AN earlier Cairns News report citing Family First’s Lyle Shelton as saying a Green MP’s Amanda Cohn’s private member bill to increase abortion availability in NSW hospitals was basically defeated, is partially incorrect.
We have since learned that the bill, with one of its worst amendments in place, passed the Upper House with the support of four National Party MLCs and two Liberals.
However anti-abortion protesters have claimed some success with three of four of their key amendments passed to throw out some of the bill’s worst provisions. They also added a provision for an annual data report on abortion statistics in NSW including adverse events.
Last Wednesday an estimated 10,000 Sydney people and others from as far afield as the NT and WA, rallied outside the NSW Parliament to oppose the bill. During the rally protest leader Dr Johanna Howe was informed that the vote on the second reading of the Bill was lost 24-16.
Dr Howe, a professor of law in Adelaide, had worked with Libertarian MLC John Ruddick, to introduce pro-life amendments to the bill, such as medical aid for infants who survive abortions and to outlaw sex-selective abortion. However a non-conscience, party vote by Labor and the Greens blocked Ruddick’s amendments even from debate.

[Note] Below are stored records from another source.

-- ==== Sys2Proof/Laws/State.lean ====
section
/-! SUPPORT. What each update of one record leaves and writes, field by field, and what a record reads after a
write. -/

namespace Sys2Proof.Machine

/-! ### setCell -/

@[simp] theorem State.setCell_power (s : State) (c : CellId) (r : CellRec) :
    (s.setCell c r).power = s.power := rfl
@[simp] theorem State.setCell_map (s : State) (c : CellId) (r : CellRec) :
    (s.setCell c r).map = s.map := rfl
@[simp] theorem State.setCell_marks (s : State) (c : CellId) (r : CellRec) :
    (s.setCell c r).marks = s.marks := rfl
@[simp] theorem State.setCell_timer (s : State) (c : CellId) (r : CellRec) :
    (s.setCell c r).timer = s.timer := rfl
@[simp] theorem State.setCell_scanner (s : State) (c : CellId) (r : CellRec) :
    (s.setCell c r).scanner = s.scanner := rfl
@[simp] theorem State.setCell_signals (s : State) (c : CellId) (r : CellRec) :
    (s.setCell c r).signals = s.signals := rfl
@[simp] theorem State.setCell_control (s : State) (c : CellId) (r : CellRec) :
    (s.setCell c r).control = s.control := rfl
@[simp] theorem State.setCell_liu (s : State) (c : CellId) (r : CellRec) :
    (s.setCell c r).liu = s.liu := rfl
@[simp] theorem State.setCell_decoder (s : State) (c : CellId) (r : CellRec) :
    (s.setCell c r).decoder = s.decoder := rfl
@[simp] theorem State.setCell_notices (s : State) (c : CellId) (r : CellRec) :
    (s.setCell c r).notices = s.notices := rfl
@[simp] theorem State.setCell_pending (s : State) (c : CellId) (r : CellRec) :
    (s.setCell c r).pending = s.pending := rfl
@[simp] theorem State.setCell_book_cells (s : State) (c : CellId) (r : CellRec) :
    (s.setCell c r).book.cells = s.book.cells.set c r := rfl
@[simp] theorem State.setCell_book_pool (s : State) (c : CellId) (r : CellRec) :
    (s.setCell c r).book.pool = s.book.pool := rfl
@[simp] theorem State.setCell_book_arrivals (s : State) (c : CellId) (r : CellRec) :
    (s.setCell c r).book.arrivals = s.book.arrivals := rfl
@[simp] theorem State.setCell_book_queues (s : State) (c : CellId) (r : CellRec) :
    (s.setCell c r).book.queues = s.book.queues := rfl

/-! ### setPassage -/

@[simp] theorem State.setPassage_power (s : State) (p : Slot) (q : Option Passage) :
    (s.setPassage p q).power = s.power := rfl
@[simp] theorem State.setPassage_map (s : State) (p : Slot) (q : Option Passage) :
    (s.setPassage p q).map = s.map := rfl
@[simp] theorem State.setPassage_marks (s : State) (p : Slot) (q : Option Passage) :
    (s.setPassage p q).marks = s.marks := rfl
@[simp] theorem State.setPassage_timer (s : State) (p : Slot) (q : Option Passage) :
    (s.setPassage p q).timer = s.timer := rfl
@[simp] theorem State.setPassage_scanner (s : State) (p : Slot) (q : Option Passage) :
    (s.setPassage p q).scanner = s.scanner := rfl
@[simp] theorem State.setPassage_signals (s : State) (p : Slot) (q : Option Passage) :
    (s.setPassage p q).signals = s.signals := rfl
@[simp] theorem State.setPassage_control (s : State) (p : Slot) (q : Option Passage) :
    (s.setPassage p q).control = s.control := rfl
@[simp] theorem State.setPassage_liu (s : State) (p : Slot) (q : Option Passage) :
    (s.setPassage p q).liu = s.liu := rfl
@[simp] theorem State.setPassage_decoder (s : State) (p : Slot) (q : Option Passage) :
    (s.setPassage p q).decoder = s.decoder := rfl
@[simp] theorem State.setPassage_notices (s : State) (p : Slot) (q : Option Passage) :
    (s.setPassage p q).notices = s.notices := rfl
@[simp] theorem State.setPassage_pending (s : State) (p : Slot) (q : Option Passage) :
    (s.setPassage p q).pending = s.pending := rfl
@[simp] theorem State.setPassage_book_pool (s : State) (p : Slot) (q : Option Passage) :
    (s.setPassage p q).book.pool = s.book.pool.set p q := rfl
@[simp] theorem State.setPassage_book_cells (s : State) (p : Slot) (q : Option Passage) :
    (s.setPassage p q).book.cells = s.book.cells := rfl
@[simp] theorem State.setPassage_book_arrivals (s : State) (p : Slot) (q : Option Passage) :
    (s.setPassage p q).book.arrivals = s.book.arrivals := rfl
@[simp] theorem State.setPassage_book_queues (s : State) (p : Slot) (q : Option Passage) :
    (s.setPassage p q).book.queues = s.book.queues := rfl

/-! ### modPassage -/

@[simp] theorem State.modPassage_power (s : State) (p : Slot) (f : Passage → Passage) :
    (s.modPassage p f).power = s.power := rfl
@[simp] theorem State.modPassage_map (s : State) (p : Slot) (f : Passage → Passage) :
    (s.modPassage p f).map = s.map := rfl
@[simp] theorem State.modPassage_marks (s : State) (p : Slot) (f : Passage → Passage) :
    (s.modPassage p f).marks = s.marks := rfl
@[simp] theorem State.modPassage_timer (s : State) (p : Slot) (f : Passage → Passage) :
    (s.modPassage p f).timer = s.timer := rfl
@[simp] theorem State.modPassage_scanner (s : State) (p : Slot) (f : Passage → Passage) :
    (s.modPassage p f).scanner = s.scanner := rfl
@[simp] theorem State.modPassage_signals (s : State) (p : Slot) (f : Passage → Passage) :
    (s.modPassage p f).signals = s.signals := rfl
@[simp] theorem State.modPassage_control (s : State) (p : Slot) (f : Passage → Passage) :
    (s.modPassage p f).control = s.control := rfl
@[simp] theorem State.modPassage_liu (s : State) (p : Slot) (f : Passage → Passage) :
    (s.modPassage p f).liu = s.liu := rfl
@[simp] theorem State.modPassage_decoder (s : State) (p : Slot) (f : Passage → Passage) :
    (s.modPassage p f).decoder = s.decoder := rfl
@[simp] theorem State.modPassage_notices (s : State) (p : Slot) (f : Passage → Passage) :
    (s.modPassage p f).notices = s.notices := rfl
@[simp] theorem State.modPassage_pending (s : State) (p : Slot) (f : Passage → Passage) :
    (s.modPassage p f).pending = s.pending := rfl
@[simp] theorem State.modPassage_book_cells (s : State) (p : Slot) (f : Passage → Passage) :
    (s.modPassage p f).book.cells = s.book.cells := rfl
@[simp] theorem State.modPassage_book_arrivals (s : State) (p : Slot) (f : Passage → Passage) :
    (s.modPassage p f).book.arrivals = s.book.arrivals := rfl
@[simp] theorem State.modPassage_book_queues (s : State) (p : Slot) (f : Passage → Passage) :
    (s.modPassage p f).book.queues = s.book.queues := rfl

Further on the negative side, Labor and the Greens successfully amended current legislation to allow nurses and midwives to perform abortion procedures including the administration of abortion drugs, up to 22 weeks. Dr Howe says these drugs, which are the cheaper option for abortions, do not only kill infants in the womb but can cause serious side effects in one of every nine such procedures.
She is urging all her supporters to call every Lower House member to block that amendment, which she says is one of the worst aspects of the bill, when the final reading is vote on this Tuesday (May 13th).
Successful for the protesters was the defeat of an amendment backed by Dr Cohn to oblige doctors exercising conscientious objection to an abortion to refer a woman to a doctor who they reasonably believe would perform the abortion. In other words, a doctor exercising conscientious objection must be override it.
A further win for the opponents of the bill was an amendment from Robert Borsak of Shooters, Fishers & Farmers Party, taking away the power of the Health Minister to direct all hospitals to facilitate abortions.
Those voting for the bill included Nationals MLCs Scott Barrett, Wes Fang, Sarah Mitchell and Nichole Overall (pictured) and two Liberals, Jaqui Munro and Natalie Ward.
These relatively young, naive MPs apparently have no idea of what constitutes conservative values, which the National Party across Australia, and some Liberals, have traditionally advocated. For Nationals to vote with the Greens and Labor on an anti-life bill will be considered a shocking betrayal to many in their base.
We should note that six Liberals not only voted against the Bill, but others spoke at the protest outside the Parliament. They included former PM Tony Abbott who quite rightly pointed out that the bill was a serious attack on freedom of conscience and religion.
““This is an attempt to cancel conscientious healthcare professionals. It’s an attempt to drive good Christian people, and good Muslim people and Jewish people out of our health system,” said Abbott.
“It’s designed to drive institutions of principle and faith out of our system. It is an assault on our fundamental rights and freedoms, and it must be fought.”
Philosophically the Greens are a party of anti-industrial nature worshippers who see human life as on a par with animals and vegetation, and that humans should be controlled and culled like any other animal whose numbers become a threat to ecosystems.
Dr Howe also noted the role of the rabidly pro-abortion women’s group Emily’s List, which operates inside the Labor Party.